And whatever you pass on knowingly or unknowingly it's going to affect your child one way or the other
So when I see the questions on here do you love yourself do you like yourself.
Well if you don't. please don't have any kids
Because if you don't love yourself and you don't care and you are selfish that's who you are child is going to be
My belief is that we are all one every single one of us we are all just one the we're never going to get there when you are an angry person and you teach your kid to be angry because you're too fucking lazy to grow the fuck up
Think about it
Anyway can I answer your question LOL I would like to say I would not change a thing but that would be a lie because I have changed everything when we are born we are all given a gift of choice we get to choose who we want to be by the things we say and do I want my experience to be however it's going to be because if I don't like it I'm going to change it
Parents have one of the toughest jobs in the world.
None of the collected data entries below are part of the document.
-- ==== Sys2Proof/Machine/MlDsa.lean ====
section
/-!
DEFINITION. ML-DSA-65 of FIPS 204 (18_platform.md R477 to R479, 00_scope.md R16): key generation, signing and verification
in the pure form, written out from the standard, which the spec cites (log 9). The loops that draw samples run as often as the
standard's Appendix C lets an implementation bound them; beyond that a result is `none`.
-/

namespace Sys2Proof.Machine

/-! ### The ring: polynomials of degree below 256 modulo q -/

/-- The modulus q. -/
def ringQ : Nat := 8380417

/-- A polynomial by its 256 coefficients, or its transform by its 256 values, below q. -/
abbrev Poly := List Nat

/-- The sum, coefficient by coefficient. -/
def polyAdd (a b : Poly) : Poly := List.zipWith (fun x y => (x + y) % ringQ) a b
/-- The difference, coefficient by coefficient. -/
def polySub (a b : Poly) : Poly := List.zipWith (fun x y => (x + ringQ - y) % ringQ) a b
/-- The product of two transforms. -/
def polyMul (a b : Poly) : Poly := List.zipWith (fun x y => x * y % ringQ) a b
/-- A multiple of a polynomial. -/
def polyScale (z : Nat) (a : Poly) : Poly := a.map (fun x => z * x % ringQ)

/-- The zero polynomial. -/
def polyZero : Poly := List.replicate 256 0

/-- An integer as a residue modulo q. -/
def residue (x : Int) : Nat := (x % (ringQ : Int)).toNat

/-- The representative of x modulo m that lies nearest to zero: above -m/2, at most m/2. -/
def centred (m x : Nat) : Int := if m < 2 * (x % m) then (x % m : Int) - m else (x % m : Int)

/-- The bits of an 8-bit number in the reverse order. -/
def reverse8 (m : Nat) : Nat := (upto 0 8).foldl (fun r k => 2 * r + m / 2 ^ k % 2) 0

/-- The powers of the root of unity 1753. -/
def rootPower (e : Nat) : Nat := 1753 ^ e % ringQ

/-- The transform of a block of 2^n coefficients; block m of the m-th power of two goes with the root 1753^reverse8 m
(FIPS 204, algorithm 41). -/
def nttBlock : Nat → Nat → Poly → Poly
  | 0, _, w => w
  | n + 1, m, w =>
    let a := w.take (2 ^ n)
    let t := polyScale (rootPower (reverse8 m)) (w.drop (2 ^ n))
    nttBlock n (2 * m) (polyAdd a t) ++ nttBlock n (2 * m + 1) (polySub a t)

/-- The transform of a block of 2^n values back, 2^n times too large (FIPS 204, algorithm 42). -/
def nttBack : Nat → Nat → Poly → Poly
  | 0, _, w => w
  | n + 1, m, w =>
    let a := nttBack n (2 * m) (w.take (2 ^ n))
    let b := nttBack n (2 * m + 1) (w.drop (2 ^ n))
    polyAdd a b ++ polyScale (rootPower (512 - reverse8 m)) (polySub a b)

/-- The number-theoretic transform. -/
def ntt (w : Poly) : Poly := nttBlock 8 1 w
/-- Its inverse. -/
def nttInverse (w : Poly) : Poly := polyScale 8347681 (nttBack 8 1 w)

/-- The product of a matrix and a vector of transforms. -/
def matrixTimes (rows : List (List Poly)) (v : List Poly) : List Poly :=
  rows.map (fun row => (List.zipWith polyMul row v).foldl polyAdd polyZero)

/-! ### Samples -/

/-- The first 256 of some samples. -/
def firstSamples (xs : List Nat) : Option Poly := if 256 ≤ xs.length then some (xs.take 256) else none

/-- A polynomial of uniform values, from SHAKE128 (FIPS 204, algorithm 30). -/
def uniformPoly (seed : List Byte) : Option Poly :=
  let bs := shake 168 seed 894
  firstSamples (((upto 0 298).map (fun i => leNat ((bs.drop (3 * i)).take 3) % 2 ^ 23)).filter (fun z => decide (z < ringQ)))

/-- A polynomial whose coefficients lie from -4 to 4 (FIPS 204, algorithm 31). -/
def shortPoly (seed : List Byte) : Option Poly :=
  firstSamples ((((shake256 seed 481).flatMap (fun b => [b.toNat % 16, b.toNat / 16])).filter (fun b => decide (b < 9))).map
    (fun b => (4 + ringQ - b) % ringQ))

/-- The matrix of the public seed (FIPS 204, algorithm 32). -/
def expandMatrix (rho : List Byte) : Option (List (List Poly)) :=
  (upto 0 6).mapM (fun r => (upto 0 5).mapM (fun s => uniformPoly (rho ++ leBytes s 1 ++ leBytes r 1)))

/-- n short polynomials from number k on (FIPS 204, algorithm 33). -/
def expandShort (seed : List Byte) (k n : Nat) : Option (List Poly) :=
  (upto k n).mapM (fun r => shortPoly (seed ++ leBytes r 2))

/-- Numbers of b bits as bytes, and back: 256 of them (FIPS 204, algorithms 16 and 18). -/
def packPoly (b : Nat) (a : List Nat) : List Byte := leBytes (a.foldr (fun x r => x + 2 ^ b * r) 0) (32 * b)
/-- The 256 numbers of b bits that some bytes hold. -/
def unpackPoly (b : Nat) (bs : List Byte) : List Nat := (upto 0 256).map (fun i => fld (leNat bs) (b * i) b)

/-- Half the range of the mask. -/
def maskRange : Nat := 2 ^ 19

/-- The polynomial of coefficients from 1 - 2^19 to 2^19 that 640 bytes hold (FIPS 204, algorithm 19). -/
def unpackMask (bs : List Byte) : Poly := (unpackPoly 20 bs).map (fun x => (maskRange + ringQ - x) % ringQ)

/-- The mask of an attempt (FIPS 204, algorithm 34). -/
def expandMask (seed : List Byte) (k : Nat) : List Poly :=
  (upto k 5).map (fun r => unpackMask (shake256 (seed ++ leBytes r 2) 640))

/-- Place the signs of a challenge from position i on, at n positions: the next byte that is at most i says which coefficient
goes to i, and takes the sign (FIPS 204, algorithm 29). -/
def placeSigns (signs : Nat) : Nat → Nat → List Byte → Poly → Option Poly
  | 0, _, _, c => some c
  | n + 1, i, bs, c =>
    match bs.dropWhile (fun b => decide (i < b.toNat)) with
    | [] => none
    | j :: rest =>
      placeSigns signs n (i + 1) rest
        ((c.set i (c.getD j.toNat 0)).set j.toNat (if bitOf signs (i - 207) then ringQ - 1 else 1))

/-- The challenge of a commitment: 49 coefficients are 1 or -1 (FIPS 204, algorithm 29). -/
def challenge (c : List Byte) : Option Poly :=
  let bs := shake256 c 129
  placeSigns (leNat (bs.take 8)) 49 207 (bs.drop 8) polyZero

/-! ### Rounding and hints -/

/-- Twice gamma2. -/
def roundStep : Nat := 523776

/-- The high part of a coefficient, and its low part (FIPS 204, algorithm 36). -/
def decomposed (r : Nat) : Nat × Int :=
  let low := centred roundStep r
  if (r : Int) - low = ringQ - 1 then (0, low - 1) else (((r : Int) - low).toNat / roundStep, low)

/-- The high part that a hint corrects (FIPS 204, algorithm 40). -/
def hinted (h : Bool) (r : Nat) : Nat :=
  let d := decomposed r
  if !h then d.1 else if 0 < d.2 then (d.1 + 1) % 16 else (d.1 + 15) % 16

/-- Every coefficient lies within a bound. -/
def within (bound : Nat) (a : Poly) : Bool := a.all (fun x => decide ((centred ringQ x).natAbs < bound))

/-- The bytes of six vectors of hints, by the positions of their ones (FIPS 204, algorithm 20). -/
def packHints (hs : List (List Nat)) : List Byte :=
  let ones := hs.flatten
  let ends := (upto 1 6).map (fun k => ((hs.take k).map List.length).sum)
  (ones ++ List.replicate (55 - ones.length) 0 ++ ends).map (fun x => BitVec.ofNat 8 x)

/-- Numbers that rise strictly. -/
def rising : List Nat → Bool
  | x :: y :: l => decide (x < y) && rising (y :: l)
  | _ => true

/-- The positions of the ones that 61 bytes hold; none when they are malformed (FIPS 204, algorithm 21). -/
def unpackHints (bs : List Byte) : Option (List (List Nat)) :=
  let ys := bs.map (·.toNat)
  let ends := 0 :: ys.drop 55
  let hs := (upto 0 6).map (fun k => (ys.take (ends.getD (k + 1) 0)).drop (ends.getD k 0))
  if (upto 0 6).all (fun k => decide (ends.getD k 0 ≤ ends.getD (k + 1) 0 ∧ ends.getD (k + 1) 0 ≤ 55)) && hs.all rising &&
    ((ys.take 55).drop (ends.getD 6 0)).all (· == 0) then some hs else none

/-! ### Keys, signatures and verification -/

/-- What key generation makes of a seed: the parts of the private key, and the public key. -/
structure DsaKey where
  matrix : List (List Poly)
  secret : List Byte
  s1 : List Poly
  s2 : List Poly
  t0 : List Poly
  pk : List Byte

/-- The key pair of a 32-byte seed (FIPS 204, algorithm 6). -/
def dsaKey (seed : List Byte) : Option DsaKey := do
  let h := shake256 (seed ++ [6, 5]) 128
  let rho := h.take 32
  let m ← expandMatrix rho
  let s1 ← expandShort ((h.drop 32).take 64) 0 5
  let s2 ← expandShort ((h.drop 32).take 64) 5 6
  let t := List.zipWith polyAdd ((matrixTimes m (s1.map ntt)).map nttInverse) s2
  let low (x : Nat) : Int := centred 8192 x
  pure
    { matrix := m
      secret := h.drop 96
      s1 := s1
      s2 := s2
      t0 := t.map (fun a => a.map (fun x => residue (low x)))
      pk := rho ++ t.flatMap (fun a => packPoly 10 (a.map (fun x => (Int.ofNat x - low x).toNat / 8192))) }

/-- What is signed for a message in the pure form, with no context, under a public key (FIPS 204, algorithms 2, 3 and 7). -/
def messageHash (pk msg : List Byte) : List Byte := shake256 (shake256 pk 64 ++ [0, 0] ++ msg) 64

/-- The commitment hash of high parts (FIPS 204, algorithms 7 and 28). -/
def commitment (mu : List Byte) (w1 : List (List Nat)) : List Byte := shake256 (mu ++ w1.flatMap (packPoly 4)) 48

/-- One attempt to sign: none when sampling fails, no signature when the attempt is rejected (FIPS 204, algorithm 7). -/
def signAttempt (x : DsaKey) (mu seed : List Byte) (k : Nat) : Option (Option (List Byte)) := do
  let y := expandMask seed k
  let w := (matrixTimes x.matrix (y.map ntt)).map nttInverse
  let c := commitment mu (w.map (fun a => a.map (fun r => (decomposed r).1)))
  let ch ← challenge c
  let times (v : List Poly) : List Poly := v.map (fun a => nttInverse (polyMul (ntt ch) (ntt a)))
  let z := List.zipWith polyAdd y (times x.s1)
  let r := List.zipWith polySub w (times x.s2)
  let ct0 := times x.t0
  let hints := (List.zipWith (fun a b => (upto 0 256).filter (fun i =>
    (decomposed ((a.getD i 0 + b.getD i 0) % ringQ)).1 != (decomposed (a.getD i 0)).1)) r ct0)
  pure (if z.all (within (maskRange - 196)) && r.all (fun a => a.all (fun v => decide ((decomposed v).2.natAbs < 261888 - 196))) &&
      ct0.all (within 261888) && decide (hints.flatten.length ≤ 55) then
    some (c ++ z.flatMap (fun a => packPoly 20 (a.map (fun v => ((maskRange : Int) - centred ringQ v).toNat))) ++ packHints hints)
  else none)

/-- At most n attempts to sign. -/
def signLoop (x : DsaKey) (mu seed : List Byte) : Nat → Nat → Option (List Byte)
  | 0, _ => none
  | n + 1, k =>
    match signAttempt x mu seed k with
    | none => none
    | some (some sig) => some sig
    | some none => signLoop x mu seed n (k + 5)

/-- The signature of a message with 32 random bytes (FIPS 204, algorithms 2 and 7). -/
def dsaSign (seed rnd msg : List Byte) : Option (List Byte) := do
  let x ← dsaKey seed
  let mu := messageHash x.pk msg
  signLoop x mu (shake256 (x.secret ++ rnd ++ mu) 64) 814 0

/-- A message's signature is that of the public key (FIPS 204, algorithms 3 and 8). -/
def dsaVerify (pk msg sig : List Byte) : Option Bool :=
  if pk.length ≠ 1952 ∨ sig.length ≠ 3309 then some false
  else match unpackHints (sig.drop 3248) with
  | none => some false
  | some hs => do
    let c := sig.take 48
    let z := (upto 0 5).map (fun i => unpackMask ((sig.drop (48 + 640 * i)).take 640))
    let t1 := (upto 0 6).map (fun i => unpackPoly 10 ((pk.drop (32 + 320 * i)).take 320))
    let m ← expandMatrix (pk.take 32)
    let ch ← challenge c
    let w := List.zipWith (fun a t => nttInverse (polySub a (polyMul (ntt ch) (ntt (polyScale 8192 t)))))
      (matrixTimes m (z.map ntt)) t1
    let w1 := List.zipWith (fun h a => (upto 0 256).map (fun i => hinted (h.contains i) (a.getD i 0))) hs w
    pure (z.all (within (maskRange - 196)) && commitment (messageHash pk msg) w1 == c)

/-- Aedpevis accepts the signature; where the bounds of Appendix C are met, whether it does is a free value (log 9). -/
def mlDsaVerify (pk msg sig : List Byte) : Bool := (dsaVerify pk msg sig).getD (Config.verifyBeyond pk msg sig)

/-- The 1,952 bytes of the public key of a seed; free where the bounds of Appendix C are met (log 9). -/
def mlDsaPublicKey (seed : List Byte) : List Byte :=
  ((dsaKey seed).map (·.pk)).getD (leBytes (Config.keyBeyond seed).toNat 1952)

/-- The 3,309 bytes of a signature; free where the bounds of Appendix C are met (log 9). -/
def mlDsaSign (seed rnd msg : List Byte) : List Byte :=
  (dsaSign seed rnd msg).getD (leBytes (Config.signBeyond seed rnd msg).toNat 3309)

end Sys2Proof.Machine
end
It’s not easy and any job who does their best to raise their kid is worthy of honor and respect.
With that said parents are human beings with their own flaws. My dad apologized to me in my 20s for beating me as a kid. Tbh he wasn’t that bad and there were only 2-3 times were it crossed the line. Also I know he didn’t enjoy it. I never had a grudge against him. He’s a good man
My mother was a different story. She was extremely controlling, often emotionally abusive and a few times physically abusive. She was raised in a tough household and she had unresolved issues. But she on the other hand doesn’t believe she ever has to apologize for anything. THAT made me angry. Very angry. I haven’t spoken directly to her in years. While you can’t change the past you can reconcile it.
You are going to make mistakes raising your kid. A good parent has be an authority. However when a parent really crosses the line they do need to own up to occasionally being wrong.
Wow, this is an amazing question and the reason why I like this website so much.
The answer is no, I would not like to raise my kids the way my parents raised me.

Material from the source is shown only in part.